Недовольный шумок снова всколыхнулся над длинным полированным столом.
— Может, действительно всем целесообразно пересесть на городской транспорт? Тем более, мне известно, что вы задерживаете в нем карманников. На вашем счету четырнадцать задержаний по месту прежней службы и восемь — в Московском метро, во время учебы. Я не ошибаюсь?
Крутилин очень внимательно посмотрел на генерала. В комнате стало тихо.
— Нет, товарищ генерал, не ошибаетесь. Все точно.
— Вот и хорошо, — кивнул Павлицкий. — Может быть, в транспорте установится порядок. Хотя лично я считаю, что руководители областной милиции имеют возможность более эффективными методами бороться с преступностью.
Крутилин, набычившись, не сводил с генерала внимательного взгляда.
— По второму и третьему пунктам, — монотонно говорил генерал. — Вы являетесь куратором оперативных служб и отвечаете за работу уголовного розыска. Поэтому для вас открыто широкое поле деятельности. Действуйте! Принимайте решения в пределах своей компетенции, вносите предложения, если вопрос выходит за ее пределы. Кого увольнять, кого посылать на учебу, кого назначать на должность — это, извините, буду решать я. Снижать пенсию я никому не собираюсь, надо быть людьми и понимать: существуют болезни, усталость, нервные стрессы. Отбирать за это то, что пожилой человек зарабатывал всю жизнь, просто несправедливо…
— Правильно, Семен Павлович, — от души выкрикнул начальник УИД, и все одобрительно зашумели, бросая косые взгляды на Крутилина. Тот еще больше набычился, как боксер, прячущий подбородок от нокаутирующего удара.
— И последнее. Существует порядок, субординация, дисциплина. Я настоятельно прошу вас приходить к начальнику управления в форменной одежде.
Генерал выдержал паузу и, добродушно улыбнувшись, добавил:
— А в трамвае можете ездить в штатском. Что поделаешь, если у вас такое хобби!
Одиннадцать офицеров расхохотались Мишуев улыбнулся одной половиной рта — той, что была обращена к генералу. Лицо Крутилина осталось невозмутимым.
— Все свободны, — объявил Павлицкий и встал.
Загремели стулья. У широкой двери, в которой открывалась только одна створка, на мгновенье возникла давка.
— Ну и выдрал Семен Павлович этого петуха, — не особо снижая голос, говорил начальник информационного центра. — Насухую выдрал… Причем культурно…
Руководители курируемых Крутилиным служб открыто высказываться избегали, но перешептывались с улыбками. Поражение «варяга» было наглядным для всех, кроме него самого.
— Доложился неплохо, — буркнул он Мишуеву на ходу. — Лучше, чем у меня в кабинете. Жми на этого типа, он, видно, еще не полностью лопнул. И скажи своим: пусть дурака не валяют, шкуру спущу!
В коридорах управления было людно: сегодня давали зарплату, поэтому к концу работы все сходились на службу. К этому дню планировалось и возвращение из командировок.
Идя к себе, Мишуев покосился на дверь с цифрой 78, хотел было зайти, но передумал. Пусть сам, невелик барин…
За дверью семьдесят восьмого кабинета Губарев и Сизов доедали красногорскую колбасу, пили чай и вели тихую беседу.

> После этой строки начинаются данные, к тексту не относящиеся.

-- ==== Sys2Proof/Decode.lean ====
section
/-! DEFINITION. The decoder and the encoder of host operations (`30_encoding.md` R70 to R75, R82). An operation is one
32-bit write to `CMD`; its operands are read from `ARG[0..5]` at that moment. -/

namespace Sys2Proof

/-- Why words are not a legal operation (R82). -/
inductive DecodeError where
  /-- `CMD[31:8]` is not 0. -/
  | cmdUpperBits
  /-- The opcode is not in the map R71. -/
  | unknownOpcode
  /-- A reserved operand field is not 0. -/
  | reservedOperand
  /-- An enumeration operand is outside its legal values. -/
  | illegalEnum
deriving DecidableEq, Repr

/-- `mode` from its code (R74). -/
def modeOfCode (c : BitVec 8) : Option Mode :=
  match c.toNat with
  | 0 => some .modeNone
  | 1 => some .pollNfcA
  | 2 => some .pollNfcB
  | 3 => some .pollNfcF
  | 4 => some .pollNfcV
  | 5 => some .pollActiveP2P
  | 6 => some .listenNfcA
  | 7 => some .listenNfcB
  | 8 => some .listenNfcF
  | 9 => some .listenActiveP2P
  | _ => none

/-- The code of a `mode` (R74). -/
def modeCode : Mode → BitVec 8
  | .modeNone => 0
  | .pollNfcA => 1
  | .pollNfcB => 2
  | .pollNfcF => 3
  | .pollNfcV => 4
  | .pollActiveP2P => 5
  | .listenNfcA => 6
  | .listenNfcB => 7
  | .listenNfcF => 8
  | .listenActiveP2P => 9

/-- A bit rate from its code (R75). -/
def bitRateOfCode (c : BitVec 8) : Option BitRate :=
  match c.toNat with
  | 0 => some .br106
  | 1 => some .br212
  | 2 => some .br424
  | 3 => some .br848
  | 0xFF => some .keep
  | _ => none

/-- The code of a bit rate (R75). -/
def bitRateCode : BitRate → BitVec 8
  | .br106 => 0
  | .br212 => 1
  | .br424 => 2
  | .br848 => 3
  | .keep => 0xFF

/-- `policy` from its code (R79). -/
def policyOfCode (c : BitVec 1) : Policy := if c = 1 then .policyEMVCo else .policyNone

/-- The code of `policy` (R79). -/
def policyCode : Policy → BitVec 1
  | .policyNone => 0
  | .policyEMVCo => 1

/-- Format M: `mode = ARG0[7:0]`, `txBR = ARG0[15:8]`, `rxBR = ARG0[23:16]`; `ARG0[31:24]` reserved (R72). -/
def decodeM (a : Args) : Except DecodeError Instr :=
  if a.a0.extractLsb' 24 8 ≠ 0 then .error .reservedOperand
  else
    match modeOfCode (a.a0.extractLsb' 0 8), bitRateOfCode (a.a0.extractLsb' 8 8),
        bitRateOfCode (a.a0.extractLsb' 16 8) with
    | some m, some t, some r => .ok (.setMode m t r)
    | _, _, _ => .error .illegalEnum

/-- Format B: `txBR = ARG0[7:0]`, `rxBR = ARG0[15:8]`; `ARG0[31:16]` reserved (R72). -/
def decodeB (a : Args) : Except DecodeError Instr :=
  if a.a0.extractLsb' 16 16 ≠ 0 then .error .reservedOperand
  else
    match bitRateOfCode (a.a0.extractLsb' 0 8), bitRateOfCode (a.a0.extractLsb' 8 8) with
    | some t, some r => .ok (.setBitrate t r)
    | _, _ => .error .illegalEnum

/-- Format P: `policy = ARG0[0]`; `ARG0[31:1]` reserved (R72). -/
def decodeP (a : Args) : Except DecodeError Instr :=
  if a.a0.extractLsb' 1 31 ≠ 0 then .error .reservedOperand
  else .ok (.setErrorHandling (policyOfCode (a.a0.extractLsb' 0 1)))

/-- Format X: `txBuf = ARG0`, `txBufLen = ARG1[15:0]`, `rxBuf = ARG2`, `rxBufLen = ARG3[15:0]`, `flags = ARG4[4:0]`,
`fwt = ARG5`; `ARG1[31:16]`, `ARG3[31:16]`, `ARG4[31:5]` reserved (R72). -/
def decodeX (a : Args) : Except DecodeError Instr :=
  if a.a1.extractLsb' 16 16 ≠ 0 ∨ a.a3.extractLsb' 16 16 ≠ 0 ∨ a.a4.extractLsb' 5 27 ≠ 0 then .error .reservedOperand
  else .ok (.startTransceive a.a0 (a.a1.extractLsb' 0 16) a.a2 (a.a3.extractLsb' 0 16) (a.a4.extractLsb' 0 5) a.a5)

/-- Format S: `txCmd = ARG0[6:0]`, `rxBuf = ARG2`, `rxBufLen = ARG3[15:0]`, `fwt = ARG5`; `ARG0[31:7]`, `ARG3[31:16]`
reserved (R72). -/
def decodeS (a : Args) : Except DecodeError Instr :=
  if a.a0.extractLsb' 7 25 ≠ 0 ∨ a.a3.extractLsb' 16 16 ≠ 0 then .error .reservedOperand
  else .ok (.shortFrameTransceive (a.a0.extractLsb' 0 7) a.a2 (a.a3.extractLsb' 0 16) a.a5)

/-- Format A: `buf = ARG0`, `bytesToSend = ARG1[7:0]`, `bitsToSend = ARG1[10:8]`, `fwt = ARG5`; `ARG1[31:11]` reserved
(R72). -/
def decodeA (a : Args) : Except DecodeError Instr :=
  if a.a1.extractLsb' 11 21 ≠ 0 then .error .reservedOperand
  else .ok (.anticollisionTransceive a.a0 (a.a1.extractLsb' 0 8) (a.a1.extractLsb' 8 3) a.a5)

/-- Format L: `lmMask = ARG0[3:0]`, `rxBuf = ARG2`, `rxBufLen = ARG3[15:0]`; `ARG0[31:4]`, `ARG3[31:16]` reserved (R72). -/
def decodeL (a : Args) : Except DecodeError Instr :=
  if a.a0.extractLsb' 4 28 ≠ 0 ∨ a.a3.extractLsb' 16 16 ≠ 0 then .error .reservedOperand
  else .ok (.listenStart (a.a0.extractLsb' 0 4) a.a2 (a.a3.extractLsb' 0 16))

/-- The reserved bits `[7:3]` and `[31:24]` of a channel word are 0 (R72, format W). -/
def channelReservedOk (w : Word) : Bool := w.extractLsb' 3 5 = 0 && w.extractLsb' 24 8 = 0

/-- A channel word: `[0] enabled`, `[1] refAuto`, `[2] autoAvg`, `[15:8] delta`, `[23:16] reference` (R72, format W). -/
def channelOfWord (w : Word) : Channel where
  enabled := w.getLsbD 0
  refAuto := w.getLsbD 1
  autoAvg := w.getLsbD 2
  delta := w.extractLsb' 8 8
  reference := w.extractLsb' 16 8

/-- Format W: channel words `amp = ARG0`, `pha = ARG1`, `cap = ARG2` (R72). -/
def decodeW (a : Args) : Except DecodeError Instr :=
  if channelReservedOk a.a0 && channelReservedOk a.a1 && channelReservedOk a.a2 then
    .ok (.wakeupStart (channelOfWord a.a0) (channelOfWord a.a1) (channelOfWord a.a2))
  else .error .reservedOperand

/-- The operation that these words issue, or why they are illegal (R70, R71, R72, R82). Only the `ARG` registers that the
operation's format lists are looked at (R72 "N: none; ARG ignored"; DEDUCED: log entry 9). -/
def decode (w : OpWords) : Except DecodeError Instr :=
  if w.cmd.extractLsb' 8 24 ≠ 0 then .error .cmdUpperBits
  else
    match (w.cmd.extractLsb' 0 8).toNat with
    | 0x01 => .ok .initialise
    | 0x02 => decodeM w.arg
    | 0x03 => decodeB w.arg
    | 0x04 => .ok (.setFdtPoll w.arg.a0)
    | 0x05 => .ok (.setFdtListen w.arg.a0)
    | 0x06 => .ok (.setGt w.arg.a0)
    | 0x07 => decodeP w.arg
    | 0x08 => .ok .fieldOnAndStartGt
    | 0x09 => .ok .fieldOff
    | 0x0A => decodeX w.arg
    | 0x0B => .ok .worker
    | 0x0C => .ok .getStatus
    | 0x0D => decodeS w.arg
    | 0x0E => decodeA w.arg
    | 0x10 => decodeL w.arg
    | 0x11 => .ok .listenStop
    | 0x12 => decodeW w.arg
    | 0x13 => .ok .wakeupStop
    | _ => .error .unknownOpcode

/-- The opcode of an operation (R71). -/
def opcode : Instr → Word
  | .initialise => 0x01
  | .setMode .. => 0x02
  | .setBitrate .. => 0x03
  | .setFdtPoll .. => 0x04
  | .setFdtListen .. => 0x05
  | .setGt .. => 0x06
  | .setErrorHandling .. => 0x07
  | .fieldOnAndStartGt => 0x08
  | .fieldOff => 0x09
  | .startTransceive .. => 0x0A
  | .worker => 0x0B
  | .getStatus => 0x0C
  | .shortFrameTransceive .. => 0x0D
  | .anticollisionTransceive .. => 0x0E
  | .listenStart .. => 0x10
  | .listenStop => 0x11
  | .wakeupStart .. => 0x12
  | .wakeupStop => 0x13

/-- The channel word of a channel record (R72, format W). -/
def channelWord (c : Channel) : Word :=
  0#8 ++ c.reference ++ c.delta ++ 0#5 ++ BitVec.ofBool c.autoAvg ++ BitVec.ofBool c.refAuto ++ BitVec.ofBool c.enabled

/-- The operand registers as the host writes them for an operation (R72), every reserved field and every register the
format does not list being 0. -/
def encodeArgs : Instr → Args
  | .setMode m t r => ⟨0#8 ++ bitRateCode r ++ bitRateCode t ++ modeCode m, 0, 0, 0, 0, 0⟩
  | .setBitrate t r => ⟨0#16 ++ bitRateCode r ++ bitRateCode t, 0, 0, 0, 0, 0⟩
  | .setFdtPoll v => ⟨v, 0, 0, 0, 0, 0⟩
  | .setFdtListen v => ⟨v, 0, 0, 0, 0, 0⟩
  | .setGt v => ⟨v, 0, 0, 0, 0, 0⟩
  | .setErrorHandling p => ⟨0#31 ++ policyCode p, 0, 0, 0, 0, 0⟩
  | .startTransceive tx txLen rx rxLen flags fwt => ⟨tx, 0#16 ++ txLen, rx, 0#16 ++ rxLen, 0#27 ++ flags, fwt⟩
  | .shortFrameTransceive c rx rxLen fwt => ⟨0#25 ++ c, 0, rx, 0#16 ++ rxLen, 0, fwt⟩
  | .anticollisionTransceive b bytes bits fwt => ⟨b, 0#21 ++ bits ++ bytes, 0, 0, 0, fwt⟩
  | .listenStart m rx rxLen => ⟨0#28 ++ m, 0, rx, 0#16 ++ rxLen, 0, 0⟩
  | .wakeupStart a p c => ⟨channelWord a, channelWord p, channelWord c, 0, 0, 0⟩
  | .initialise => ⟨0, 0, 0, 0, 0, 0⟩
  | .fieldOnAndStartGt => ⟨0, 0, 0, 0, 0, 0⟩
  | .fieldOff => ⟨0, 0, 0, 0, 0, 0⟩
  | .worker => ⟨0, 0, 0, 0, 0, 0⟩
  | .getStatus => ⟨0, 0, 0, 0, 0, 0⟩
  | .listenStop => ⟨0, 0, 0, 0, 0, 0⟩
  | .wakeupStop => ⟨0, 0, 0, 0, 0, 0⟩

/-- The words that issue an operation (R70). -/
def encode (i : Instr) : OpWords := ⟨opcode i, encodeArgs i⟩

/-- The contents of the operand registers that an operation's format lists (R72). -/
def listedArgs (i : Instr) (a : Args) : List Word :=
  match i with
  | .setMode .. | .setBitrate .. | .setFdtPoll .. | .setFdtListen .. | .setGt .. | .setErrorHandling .. => [a.a0]
  | .startTransceive .. => [a.a0, a.a1, a.a2, a.a3, a.a4, a.a5]
  | .shortFrameTransceive .. => [a.a0, a.a2, a.a3, a.a5]
  | .anticollisionTransceive .. => [a.a0, a.a1, a.a5]
  | .listenStart .. => [a.a0, a.a2, a.a3]
  | .wakeupStart .. => [a.a0, a.a1, a.a2]
  | .initialise | .fieldOnAndStartGt | .fieldOff | .worker | .getStatus | .listenStop | .wakeupStop => []

/-- The words of an operation given as one number of `nbits` bits: bits 31..0 are the word for `CMD` and each further
32 bits the next operand register; the bits above `nbits` are 0. -/
def tableWords (nbits w : Nat) : OpWords :=
  let v := w % 2 ^ nbits
  { cmd := BitVec.ofNat 32 v
    arg :=
      { a0 := BitVec.ofNat 32 (v / 2 ^ 32)
        a1 := BitVec.ofNat 32 (v / 2 ^ 64)
        a2 := BitVec.ofNat 32 (v / 2 ^ 96)
        a3 := BitVec.ofNat 32 (v / 2 ^ 128)
        a4 := BitVec.ofNat 32 (v / 2 ^ 160)
        a5 := BitVec.ofNat 32 (v / 2 ^ 192) } }

/-- The operation the decoder reads from the table's word `w` of `nbits` bits, the operand registers being 0 where the
word has no bits for them. -/
def decodeTableWord (nbits w : Nat) : Option Instr :=
  match decode (tableWords nbits w) with
  | .ok i => some i
  | .error _ => none

end Sys2Proof
end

— Я, говорит, вообще отошел, связи растерял, дайте жить спокойно, — пересказывал Губарев.
Сизов хмыкнул:
— Ну-ну…
— А этот, последний: «С дорогой бы душой и всем почтением, по нет ничего такого на примете, даже краем уха не слыхал…»
Старик доел бутерброд.
Значит, один «наган» зацепил? Ну-ну… Нам-то он ни к чему, напиши рапорт да отдай в Прибрежный райотдел, пусть занимаются.
Губарев приготовил лист бумаги и тут же, чертыхнувшись, поднял его со стол я — в нижней части расплывался мокрый полукруг.
— Стакан не вытер. Сегодня в Центральном дежурный на готовый протокол кофе пролил. Да, кстати, там Фоменко вертелся. Меня увидел хотел спрятаться, спросил, что делает — не ответил… Странно как-то.
Сизов молча поднял телефонную трубку, набрал четыре цифры внутреннего номера.
— Здравствуйте, товарищ Крылов. Как жизнь проходит? У всех быстро… Слушай, Саша, что там у вас сегодня делал Фоменко? С кем работал? А на кой ему этот хулиган сдался? Ну и как, расколол? Да ты что! А, вот оно как… А для чего это им обоим? С тем-то ясно: лопнул, и все… А наш-то? Чья команда? Вот так, да? Ладно, спасибо. До связи.
Сизов положил трубку.
— Ну что? — спросил Губарев, по Сизов не успел ответить, как в кабинет без стука вошел Фоменко.
— Здорово, мужики! — Он поспешно сунул каждому руку, быстро отдергивая ее обратно. — Зарплату получили? Ну и класс! Запирайте дверь…
Он распахнул пиджак и показал приткнутую за брючным ремнем бутылку водки.
— Как обещал, помните, Игнат Филиппович? Фоменко зря слово не бросит…
— Чем ты там занимался в Центральном с такой секретностью? — спросил Сизов. — Своих дел мало, решил району подсобить?
Фоменко с отвращением скривился.
— Да по «сицилийцам»… Выходы на автоматы ищу. Начальник велел не распространяться…
— Это что, его идея?
— Ну да… — Фоменко нетерпеливо переступал с ноги на ногу. — Хватит про работу, Игнат Филиппович, она и так в печенках сидит… Валек, нарежь закуску.
Он резко вынул из бокового кармана плавленый сырок с яркой зеленой этикеткой.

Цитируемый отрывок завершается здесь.